How to Integrate AI Visual Inspection System
- STATE THE PROBLEM
Visual inspection development often starts with a business and technical analysis. The goal here is to determine what kind of defects the system should detect.
Other important questions to ask include:
What is the visual inspection system environment?
Should the inspection be real-time or deferred?
How thoroughly should the visual inspection system detect defects, and should it distinguish them by type?
Is there any existing software that integrates the visual inspection feature, or does it require a development from scratch?
How should the system notify the user(s) about detected defects AR glasses?
Should the visual inspection system record defects detection statistics?
And the key question: Does data for deep learning model development exist, including images of “good” and “bad” products and the different types of defects?
Data science engineers choose the optimal technical solution and flow to proceed based on the answers they receive.

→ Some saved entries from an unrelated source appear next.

-- ==== Sys2Proof/Machine/Loader.lean ====
section
/-! DEFINITION. From a source text to the slots of the instruction memory: tokens (30_encoding.md R91) and
the loader's loop (R93). The loader is a host-side function outside the core (90_conflicts.md C13). -/

namespace Sys2Proof.Machine

/-- The causes of LoadError (R93, R200, R215). -/
inductive LoadError where
  | badToken
  | unknownOpcodeTag
  | unexpectedEndOfInput
  | programTooLong
  | sourceUnavailable
deriving DecidableEq, Repr

/-- A source text. -/
abbrev Text := List Byte

/-- The whitespace bytes of R91: 0x20 and 0x09 to 0x0D. -/
def isSpace (c : Byte) : Bool := c = 0x20 || (decide (0x09 ≤ c.toNat) && decide (c.toNat ≤ 0x0D))

/-- The maximal runs of bytes other than whitespace (R91); `run` is the run read so far. -/
def tokensFrom (run : Text) : Text → List Text
  | [] => if run = [] then [] else [run]
  | c :: rest =>
    if isSpace c then (if run = [] then tokensFrom [] rest else run :: tokensFrom [] rest)
    else tokensFrom (run ++ [c]) rest

/-- The tokens of a text (R91). -/
def tokens (text : Text) : List Text := tokensFrom [] text

/-- A byte `0` to `9`. -/
def isDigit (c : Byte) : Bool := decide (48 ≤ c.toNat) && decide (c.toNat ≤ 57)

/-- The number that digits spell after a number `n` read so far. -/
def digitsValue (n : Nat) : Text → Nat
  | [] => n
  | c :: rest => digitsValue (10 * n + (c.toNat - 48)) rest

/-- The value of `[0-9]+` (R91). -/
def parseDigits (t : Text) : Option Int :=
  if t ≠ [] ∧ t.all isDigit = true then some (digitsValue 0 t) else none

/-- The value of `[+-]?[0-9]+` (R91). -/
def parseInteger : Text → Option Int
  | [] => none
  | c :: rest =>
    if c = 0x2D then (parseDigits rest).map fun x => -x
    else if c = 0x2B then parseDigits rest
    else parseDigits (c :: rest)

/-- A token is well formed when it matches the pattern and its value is a word (R91). -/
def parseToken (t : Text) : Except LoadError Int :=
  match parseInteger t with
  | some x => if IsWord x then .ok x else .error .badToken
  | none => .error .badToken

/-- The arity of a tag value of the token stream; a value outside 0 to 32 has none (R93). -/
def tagArity (t : Int) : Option Nat := if 0 ≤ t then opcodeArity t.toNat else none

/-- The slot the loader writes: `b` is 0, and `a` is 0 for an arity-0 opcode (R93). -/
def loadedSlot (tag operand : Int) : Slot :=
  { op := BitVec.ofInt 8 tag, a := wrap operand, b := 0 }

/-- The loop of R93 over tokens; `room` is the number of slots still free. -/
def loadTokens (room : Nat) : List Text → Except LoadError (List Slot)
  | [] => .ok []
  | t :: rest =>
    match parseToken t with
    | .error e => .error e
    | .ok tag =>
      match tagArity tag, room with
      | none, _ => .error .unknownOpcodeTag
      | some _, 0 => .error .programTooLong
      | some 0, room + 1 => (loadTokens room rest).map fun prog => loadedSlot tag 0 :: prog
      | some _, room + 1 =>
        match rest with
        | [] => .error .unexpectedEndOfInput
        | o :: rest =>
          match parseToken o with
          | .error e => .error e
          | .ok operand => (loadTokens room rest).map fun prog => loadedSlot tag operand :: prog

/-- The loader over a source text, for an instruction memory of `depth` slots (R93). -/
def load (depth : Nat) (text : Text) : Except LoadError (List Slot) := loadTokens depth (tokens text)

/-- The loader over a source that may be missing or unreadable (R215). -/
def loadSource (depth : Nat) (source : Option Text) : Except LoadError (List Slot) :=
  match source with
  | none => .error .sourceUnavailable
  | some text => load depth text

end Sys2Proof.Machine
end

AI Application Development Guide For Business Owners
- GATHER & PREPARE DATA
Data science engineers must gather and prepare data required to train a future model before deep learning model development starts. For manufacturing processes, it’s important to implement IoT data analytics. When talking about visual inspection models, the data is often video records, where images processed by a visual inspection model include video frames. There are several options for data gathering, but the most common are:
Taking an existing video record provided by a client
Taking open-source video records applicable for defined purposes
Gathering data from scratch according to deep learning model requirements
The most important parameters here are the video record’s quality. Higher quality data will lead to more accurate results.
Once we gather the data, we prepare it for modeling, clean it, check it for anomalies, and ensure its relevance.

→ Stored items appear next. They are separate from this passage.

-- ==== Sys2Proof/Tests/Slice0.lean ====
section
/-! SUPPORT. Small tests: what well-formedness refuses, words written out from the spec's encoding, one step
of each instruction with the results of 95_test_vectors.md, and a witness for the hypotheses of every
statement. -/

namespace Sys2Proof.Tests

open Sys2Proof.Machine

/-! ### Helpers -/

/-- The parameters of 95_test_vectors.md with a capacity. -/
def small (capacity : Nat) : Config := { Config.standard with maxStackSize := capacity, imemDepth := 8 }

/-- Defined cells from index `k` on. -/
def cellsFrom (k : Nat) : List Word → Memory
  | [] => []
  | w :: ws => (k, { word := w, status := .defined }) :: cellsFrom (k + 1) ws

/-- A state right after reset but for a capacity, a base pointer and a stack picture. -/
def stk (capacity : Nat) (bp : Word) (ws : List Word) : State :=
  { State.reset with
    cfg := small capacity, bp := bp, sp := BitVec.ofNat 32 ws.length, mem := cellsFrom 0 ws }

/-- The same, with a program. -/
def running (capacity : Nat) (bp : Word) (ws : List Word) (prog : List Instr) : State :=
  { stk capacity bp ws with imem := prog.map encode }

/-- Overflow traps on. -/
def trapping (s : State) : State := { s with cfg := { s.cfg with overflowTrap := true } }

/-- Executing gives a next state of which `p` holds. -/
def gives (i : Instr) (s : State) (p : State → Bool) : Bool :=
  match exec i s with
  | .next t => p t
  | _ => false

/-- One step gives a next state of which `p` holds. -/
def steps (s : State) (p : State → Bool) : Bool :=
  match step s with
  | .next t => p t
  | _ => false

/-- Cell `a` is defined and holds `w`. -/
def holds (t : State) (a : Nat) (w : Word) : Bool := decide (t.cellAt a = some { word := w, status := .defined })

/-- The run has ended with an error of the given code and STATUS word, and the registers and cells are those
of `s`. -/
def failed (s : State) (code : ErrCode) (status : Word) (t : State) : Bool :=
  decide (t.run = .halted ∧ t.err = code ∧ statusWord t = status ∧ t.pc = s.pc ∧ t.sp = s.sp ∧ t.bp = s.bp ∧
    t.rv = s.rv ∧ t.mem = s.mem ∧ t.out = s.out)

/-! ### Well-formedness refuses -/

theorem test_wf_op : Slot.wellFormed { op := 33, a := 0, b := 0 } = false := by decide

theorem test_wf_field_b : Slot.wellFormed { op := 14, a := 3, b := 1 } = false := by decide

theorem test_wf_field_a : Slot.wellFormed { op := 0, a := 1, b := 0 } = false := by decide

theorem test_wf_program_length :
    programWellFormed { small 4 with imemDepth := 1 } [encode .pop, encode .pop] = false := by decide

theorem test_wf_program_slot : programWellFormed (small 4) [{ op := 33, a := 0, b := 0 }] = false := by decide

theorem test_wf_capacity : ¬ (small 0).WellFormed ∧ ¬ (small (2 ^ 31)).WellFormed := by decide

theorem test_wf_depth : ¬ ({ small 4 with imemDepth := 2 ^ 31 } : Config).WellFormed := by decide

theorem test_wf_accepts : (small 1).WellFormed ∧ (small (2 ^ 31 - 1)).WellFormed ∧
    programWellFormed (small 4) [encode (.push 3), encode .add] = true := by decide

/-! ### Decoding: words written out from R92 and R95 (some in V6) -/

theorem test_decode_alu :
    decodeWord 0x00_00000000_00000000 = .ok .add ∧ decodeWord 0x01_00000000_00000000 = .ok .sub ∧
    decodeWord 0x02_00000000_00000000 = .ok .mul ∧ decodeWord 0x03_00000000_00000000 = .ok .div ∧
    decodeWord 0x04_00000000_00000000 = .ok .mod ∧ decodeWord 0x05_00000000_00000000 = .ok .less ∧
    decodeWord 0x06_00000000_00000000 = .ok .leq ∧ decodeWord 0x07_00000000_00000000 = .ok .eq ∧
    decodeWord 0x08_00000000_00000000 = .ok .neq ∧ decodeWord 0x09_00000000_00000000 = .ok .geq ∧
    decodeWord 0x0A_00000000_00000000 = .ok .greater ∧ decodeWord 0x0B_00000000_00000000 = .ok .and ∧
    decodeWord 0x0C_00000000_00000000 = .ok .or ∧ decodeWord 0x0D_00000000_00000000 = .ok .not := by
  decide

theorem test_decode_stack :
    decodeWord 0x0E_FFFFFFFD_00000000 = .ok (.push (-3)) ∧ decodeWord 0x0F_00000000_00000000 = .ok .pop ∧
    decodeWord 0x10_FFFFFFFC_00000000 = .ok (.load (-4)) ∧
    decodeWord 0x11_00000001_00000000 = .ok (.store 1) ∧
    decodeWord 0x12_80000000_00000000 = .ok (.alloc 0x80000000) ∧
    decodeWord 0x15_00000000_00000000 = .ok .storesp ∧
    decodeWord 0x16_00000000_00000000 = .ok .storespoffset ∧
    decodeWord 0x17_00000000_00000000 = .ok .storestack := by decide

theorem test_decode_control :
    decodeWord 0x18_00000007_00000000 = .ok (.goto 7) ∧
    decodeWord 0x19_FFFFFFFF_00000000 = .ok (.jump (-1)) ∧
    decodeWord 0x1A_00000003_00000000 = .ok (.jmpt 3) ∧
    decodeWord 0x1B_00000008_00000000 = .ok (.jmpf 8) := by decide

theorem test_decode_frames :
    decodeWord 0x13_00000005_00000000 = .ok (.frame 5) ∧ decodeWord 0x14_00000000_00000000 = .ok .unframe ∧
    decodeWord 0x1E_00000000_00000000 = .ok .pushstack ∧
    decodeWord 0x1F_00000000_00000000 = .ok .popstack ∧ decodeWord 0x20_00000000_00000000 = .ok .ret := by
  decide

theorem test_decode_io :
    decodeWord 0x1C_00000000_00000000 = .ok .printc ∧ decodeWord 0x1D_00000000_00000000 = .ok .printint := by
  decide

/-- R94: fields b, and a of an arity-0 opcode, are ignored; R98 (b): ops 33 and 255 are illegal. -/
theorem test_decode_reserved :
    decodeWord 0x00_DEADBEEF_00000001 = .ok .add ∧
    decodeWord 0x0E_00000003_FFFFFFFF = .ok (.push 3) ∧
    decodeWord 0x21_00000000_00000000 = .error (.unknownOpcode 33) ∧
    decodeWord 0xFF_00000000_00000000 = .error (.unknownOpcode 255) := by decide

/-- The 72 bits of a table row; with fewer bits every bit above them is 0. -/
theorem test_decode_table_word :
    decodeTableWord 72 0x0E_00000003_00000000 = some (.push 3) ∧ decodeTableWord 72 (33 * 2 ^ 64) = none ∧
    decodeTableWord 64 0x0E_00000003_00000000 = some .add := by decide

theorem test_encode_written_out :
    encodeWord (.push 3) = 0x0E_00000003_00000000 ∧ encodeWord .printint = 0x1D_00000000_00000000 ∧
    encodeWord (.load (-4)) = 0x10_FFFFFFFC_00000000 ∧ encodeWord .ret = 0x20_00000000_00000000 := by decide

/-! ### The loader and the text of OUT (V5, V6; each text in ASCII codes) -/

/-- `14 3 14 4 0 29`. -/
theorem test_load_sum :
    load 8 [49, 52, 32, 51, 32, 49, 52, 32, 52, 32, 48, 32, 50, 57] =
      .ok [⟨14, 3, 0⟩, ⟨14, 4, 0⟩, ⟨0, 0, 0⟩, ⟨29, 0, 0⟩] := by decide

/-- `+14 +7`; `14\t7\n29`; and only whitespace. -/
theorem test_load_forms :
    load 8 [43, 49, 52, 32, 43, 55] = .ok [⟨14, 7, 0⟩] ∧
    load 8 [49, 52, 9, 55, 10, 50, 57] = .ok [⟨14, 7, 0⟩, ⟨29, 0, 0⟩] ∧ load 8 [32, 32, 10, 9, 32] = .ok [] := by
  decide

/-- `33`; `14`; `14 abc`; `14 2147483648`; `15 15` into one slot. -/
theorem test_load_errors :
    load 8 [51, 51] = .error .unknownOpcodeTag ∧ load 8 [49, 52] = .error .unexpectedEndOfInput ∧
    load 8 [49, 52, 32, 97, 98, 99] = .error .badToken ∧
    load 8 [49, 52, 32, 50, 49, 52, 55, 52, 56, 51, 54, 52, 56] = .error .badToken ∧
    load 1 [49, 53, 32, 49, 53] = .error .programTooLong := by decide

/-- `14 -2147483648` is PUSH INT_MIN. -/
theorem test_load_int_min :
    load 8 [49, 52, 32, 45, 50, 49, 52, 55, 52, 56, 51, 54, 52, 56] = .ok [⟨14, 0x80000000, 0⟩] := by decide

/-- V5: `-5-21474836480`. -/
theorem test_render_int :
    renderOut [⟨.int, -5⟩, ⟨.int, 0x80000000⟩, ⟨.int, 0⟩] =
      [45, 53, 45, 50, 49, 52, 55, 52, 56, 51, 54, 52, 56, 48] := by decide

/-- V5: 328 and -184 both print `H`. -/
theorem test_render_char : renderOut [⟨.char, 328⟩, ⟨.char, -184⟩, ⟨.char, 0⟩] = [0x48, 0x48, 0] := by decide

/-- R100: `PUSH 3 ; x` and `ADDI` on two lines assemble to `14 3 0 `. -/
theorem test_assemble :
    assemble [80, 85, 83, 72, 32, 51, 32, 59, 32, 120, 10, 65, 68, 68, 73] = some [49, 52, 32, 51, 32, 48, 32] := by
  decide

/-! ### One step of each instruction (V1 to V5) -/

theorem test_add_wraps : gives .add (stk 8 0 [0x7FFFFFFF, 1]) (fun t =>
    holds t 0 0x80000000 && t.sp == 1 && t.pc == 1) = true := by decide

theorem test_add_traps : gives .add (trapping (stk 8 0 [0x7FFFFFFF, 1]))
    (failed (stk 8 0 [0x7FFFFFFF, 1]) .arithmeticError 0x51) = true := by decide

theorem test_sub_order : gives .sub (stk 8 0 [3, 5]) (fun t => holds t 0 (-2) && t.sp == 1) = true := by decide

theorem test_mul_negative : gives .mul (stk 8 0 [6, -7]) (fun t => holds t 0 (-42)) = true := by decide

theorem test_mul_wraps : gives .mul (stk 8 0 [65536, 65536]) (fun t => holds t 0 0) = true := by decide

theorem test_div_toward_zero :
    gives .div (stk 8 0 [-7, 2]) (fun t => holds t 0 (-3)) = true ∧
    gives .div (stk 8 0 [0x80000000, -1]) (fun t => holds t 0 0x80000000) = true := by decide

theorem test_div_by_zero :
    gives .div (stk 8 0 [1, 0]) (failed (stk 8 0 [1, 0]) .arithmeticError 0x51) = true := by decide

theorem test_mod_sign :
    gives .mod (stk 8 0 [-7, 2]) (fun t => holds t 0 (-1)) = true ∧
    gives .mod (stk 8 0 [7, -2]) (fun t => holds t 0 1) = true := by decide

theorem test_mod_int_min :
    gives .mod (trapping (stk 8 0 [0x80000000, -1])) (fun t => holds t 0 0 && t.run == .running) = true := by decide

theorem test_less_signed : gives .less (stk 8 0 [-1, 0]) (fun t => holds t 0 1) = true := by decide

theorem test_leq_equal : gives .leq (stk 8 0 [3, 3]) (fun t => holds t 0 1) = true := by decide

theorem test_eq_differs : gives .eq (stk 8 0 [3, 4]) (fun t => holds t 0 0) = true := by decide

theorem test_neq_differs : gives .neq (stk 8 0 [3, 4]) (fun t => holds t 0 1) = true := by decide

theorem test_geq_equal : gives .geq (stk 8 0 [-5, -5]) (fun t => holds t 0 1) = true := by decide

theorem test_greater_order :
    gives .greater (stk 8 0 [-1, -2]) (fun t => holds t 0 1) = true ∧
    gives .greater (stk 8 0 [-2, -1]) (fun t => holds t 0 0) = true := by decide

theorem test_and_logical : gives .and (stk 8 0 [2, 1]) (fun t => holds t 0 1) = true := by decide

theorem test_or_logical :
    gives .or (stk 8 0 [0x80000000, 0]) (fun t => holds t 0 1) = true ∧
    gives .or (stk 8 0 [0, 0]) (fun t => holds t 0 0) = true := by decide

- DEVELOP DEEP LEARNING MODEL
The selection of a deep learning model development approach depends on the complexity of a task, required delivery time, and budget limitations. There are several approaches:
3.1 Using a deep learning model development service (e.g: Google Cloud ML Engine, Amazon ML, etc.)
This type of approach makes sense when requirements for defect detection features are in line with templates provided by a given service. These services can save both time and budget as there is no need to develop models from scratch. You just have to upload data and set model options according to the relevant tasks.
What’s the catch? These types of models are not customizable. Models’ capabilities are limited to options provided by a given service.